Understanding the artist as shaman allows artists and those who appreciate their art to give a designated space and time — to create a ceremony really, wherein the artist/shaman may go a bit mad — as anyone walking the primrose path to faerieland must be willing to do. For those who practice magic or divination perhaps it is time to also consider ourselves artists working in the mediums of intuition and ritual, the medium of the sacred, touched deeply by those other worlds and the daemon, but nevertheless responsible to root our art, ritual, and insights back into the physical realm, the topside world, so that it may grow and flourish like a tree — with roots sunk deep into myth and faerieland, but with branches that provide shade and sanctuary to those right here and now. Wendy Froud conveys this sense of responsibility beautifully in speaking of her work as well as Brian’s:
“We’re both very interested in natural magic, which involves healing and energy. We both believe very strongly that whatever work we do, we put healing energy into it — especially if it goes out into the world for other people to experience.”

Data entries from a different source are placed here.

/-! Memory controllers and slices -/

/-- R197, R200, R203, R217, R226, R227, R234 to R240, R244 to R250, R366: TIER_READ and TIER_WRITE of a line whose counters verify. A read delivers the line and takes its page's counter block and
ancestors into the cache, corrects one wrong symbol of a codeword, poisons one that it cannot correct, and alarms when a tag does not match; a write advances the line's counters; a page at the end
of its MAJOR takes no more writes. Lines that do not exist, requests held back or behind an earlier one of their region, listed pages, which a mirror may serve, a region
under no key set or not yet keyed.
Conventions of the model that it rests on: logs 17, 42, 109, 110, 125, 148, 149. -/
def Obligations.TierAccess : Prop :=
  ∀ (f : TierF) (s : State),
    let t := f.tier.val
    let h := f.hank.val
    let page := f.line / 64
    let k := physKey t h (64 * f.line)
    let km := s.sys.memKey t h f.line
    let M := s.sys.mem
    let z := s.sys.region t h
    let line := M.line h (f.line / 4)
    let held := s.sys.tierWaits t h = true ∨ s.sys.behind t h = true
    let count := fun (u : State) (n : Nat) => u.sys.log.counters.get 0 (dictKey 0x7100 n)
    let words := (List.range 4).map (fun i => (Mark.clean, M.data.read (km + 16 * i) 16))
    let got := fun (w : List (Mark × Bytes)) => some ({ kind := t, hank := h, offset := 64 * f.line, words := w } : Delivery)
    let served := fun (u : State) (w : List (Mark × Bytes)) => SameRegions s.sys u.sys ∧ { u.sys.mem with regions := M.regions } = { M with delivered := got w }
      ∧ (∀ l < 8, (u.sys.region t h).holds l (page / 8 ^ l) = true) ∧ u.sys.parts = s.sys.parts ∧ u.fuses = s.fuses
    let lost := fun (u : State) => ∀ i < 4, u.sys.mem.data.mark (u.sys.memKey t h f.line / 16 + i) = .poisoned
    (218726400 ≤ f.line → exec (.tierRead f) s = .fault .noSuchAddress ∧ exec (.tierWrite f) s = .fault .noSuchAddress)
    ∧ (f.line < 218726400 → held → ∀ i ∈ [Instr.tierRead f, .tierWrite f], ∃ u, exec i s = .next u ∧ (∃ g ∈ u.sys.waiting, g.cmd = i) ∧ u.sys.mem = M)
    ∧ (f.line < 218726400 → ¬ held → z.usable page = false → (∃ u, exec (.tierRead f) s = .next u ∧ u.sys.mem = { M with delivered := none } ∧ u.fuses = s.fuses)
      ∧ ∃ u, exec (.tierWrite f) s = .next u ∧ u.sys.mem = M ∧ u.fuses = s.fuses)
    ∧ (f.line < 218726400 → ¬ held → z.usable page = true → z.listed page = true →
      (s.sys.mirrorLine t h f.line = none → ∃ u d, exec (.tierRead f) s = .next u ∧ u.sys.mem = { M with delivered := some d } ∧ d.offset = 64 * f.line ∧ d.words.length = 4 ∧ ∀ w ∈ d.words, w.1.isBad = true ∧ w.2 = [])
      ∧ (∀ m, s.sys.mirrorLine t h f.line = some m → ∃ u d, exec (.tierRead f) s = .next u ∧ u.sys.mem = { M with delivered := some d } ∧ d.offset = 64 * f.line
        ∧ (m.1.length = 64 → d.words = (List.range 4).map (fun i => (Mark.clean, (m.1.drop (16 * i)).take 16))))
      ∧ ∃ u, exec (.tierWrite f) s = .next u ∧ u.sys.mem = M ∧ u.fuses = s.fuses)
    ∧ (f.line < 218726400 → ¬ held → z.usable page = true → z.listed page = false → z.failed = [] → f.ctrFlips = [] → f.nodeFlips = [] → f.others = [] →
      ((∀ i < 4, M.data.mark (k / 16 + i) = .clean ∧ M.data.mark (km / 16 + i) = .clean) →
        (f.flips = [] → f.tagFlip = 0#144 → ∃ u, exec (.tierRead f) s = .next u ∧ served u words ∧ count u 1 = count s 1)
        ∧ (∀ (j : Nat) (v : BitVec 4), j < 36 → v ≠ 0#4 → f.flips = [flipSymbol 0#144 j v] → f.tagFlip = 0#144 → ∃ u, exec (.tierRead f) s = .next u
            ∧ served u words ∧ count u 1 = count s 1 + 1)
        ∧ (∀ e, f.flips = [e] → classify (syndrome e) = .bad → f.tagFlip = 0#144 → (∀ p, s.sys.holder h = some p → (s.sys.part p).objs = []) → ∃ u, exec (.tierRead f) s = .next u
            ∧ u.sys.mem.delivered = got ((.poisoned, []) :: words.tail) ∧ u.sys.mem.data.mark (u.sys.memKey t h f.line / 16) = .poisoned ∧ SameBytes s.sys u.sys ∧ count u 2 = count s 2 + 1
            ∧ (∀ c, keyKind (16 * c) ≠ 3 → c ≠ u.sys.memKey t h f.line / 16 → u.sys.mem.data.mark c = M.data.mark c)
            ∧ ∀ j < 64, u.sys.mem.data.byte (u.sys.memKey t h f.line + j) = M.data.byte (km + j))
        ∧ (f.flips = [] → syndrome f.tagFlip = Synd.zero → (f.tagFlip.setWidth 128).extractLsb' (64 * (f.line % 2)) 64 ≠ 0#64 → ∃ u d, exec (.tierRead f) s = .next u
            ∧ u.sys.mem.delivered = some d ∧ d.words.length = 4 ∧ (∀ w ∈ d.words, w.1.isBad = true ∧ w.2 = [])
            ∧ ∀ p, s.sys.holder h = some p → (s.sys.part p).standing = true → fieldN (s.sys.part p).policy 0xB 1 % 2 = 0 → (u.sys.part p).state = .frozen))
      ∧ (f.flips = [] → f.tagFlip = 0#144 →
        (page ∉ z.stuck → z.minors.get 0 f.line < 127 ∨ z.majors.get 0 page < 2 ^ 64 - 1 → ∃ u, exec (.tierWrite f) s = .next u ∧ u.fuses = s.fuses
          ∧ (∀ a, keyKind a ≠ 3 → u.sys.mem.data.byte a
              = if k ≤ a ∧ a < k + 64 ∧ ¬ (t = 0 ∧ (line.present = true ∨ line.apart = true)) then f.data.getD (a - k) 0 else M.data.byte a)
          ∧ (t = 0 → line.present = true → line.apart = true → ∀ j < 64, u.sys.mem.data.byte (km + j) = M.data.byte (k + j))
          ∧ (u.sys.region t h).held.get? (thimbleKey 0 page) = some true ∧ (∀ l < 8, (u.sys.region t h).holds l (page / 8 ^ l) = true)
          ∧ (z.minors.get 0 f.line < 127 → (u.sys.region t h).minors.get 0 f.line = z.minors.get 0 f.line + 1 ∧ (∀ l, l ≠ f.line → (u.sys.region t h).minors.get 0 l = z.minors.get 0 l)
              ∧ (u.sys.region t h).majors = z.majors)
          ∧ (127 ≤ z.minors.get 0 f.line → (u.sys.region t h).majors.get 0 page = z.majors.get 0 page + 1 ∧ count u 5 = count s 5 + 1
              ∧ ∀ l, l / 64 = page → (u.sys.region t h).minors.get 0 l = if l = f.line then 1 else 0))
        ∧ (page ∉ z.stuck → 127 ≤ z.minors.get 0 f.line → z.majors.get 0 page = 2 ^ 64 - 1 → ∃ u, exec (.tierWrite f) s = .next u ∧ count u 7 = count s 7 + 1
          ∧ lost u ∧ page ∈ (u.sys.region t h).stuck ∧ SameBytes s.sys u.sys)
        ∧ (page ∈ z.stuck → ∃ u, exec (.tierWrite f) s = .next u ∧ count u 7 = count s 7 ∧ lost u ∧ SameRegions s.sys u.sys ∧ SameBytes s.sys u.sys)))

For me, her quote highlights a final commonality between artist and shaman — one that is not discussed overmuch but that is essential to both roles-the communities that they serve. Walking the third road can feel very isolating and lonely at times — another reason why it can appear mad, and both the artist and shaman have liminal positions within society, often situated on the outskirts of the city or village proper because of their dance with the daemon — but in both cases their work culminates not only in the creative act itself but in the sharing and thereby enriching of their greater community and the responsibilities and freedoms that come with such a task.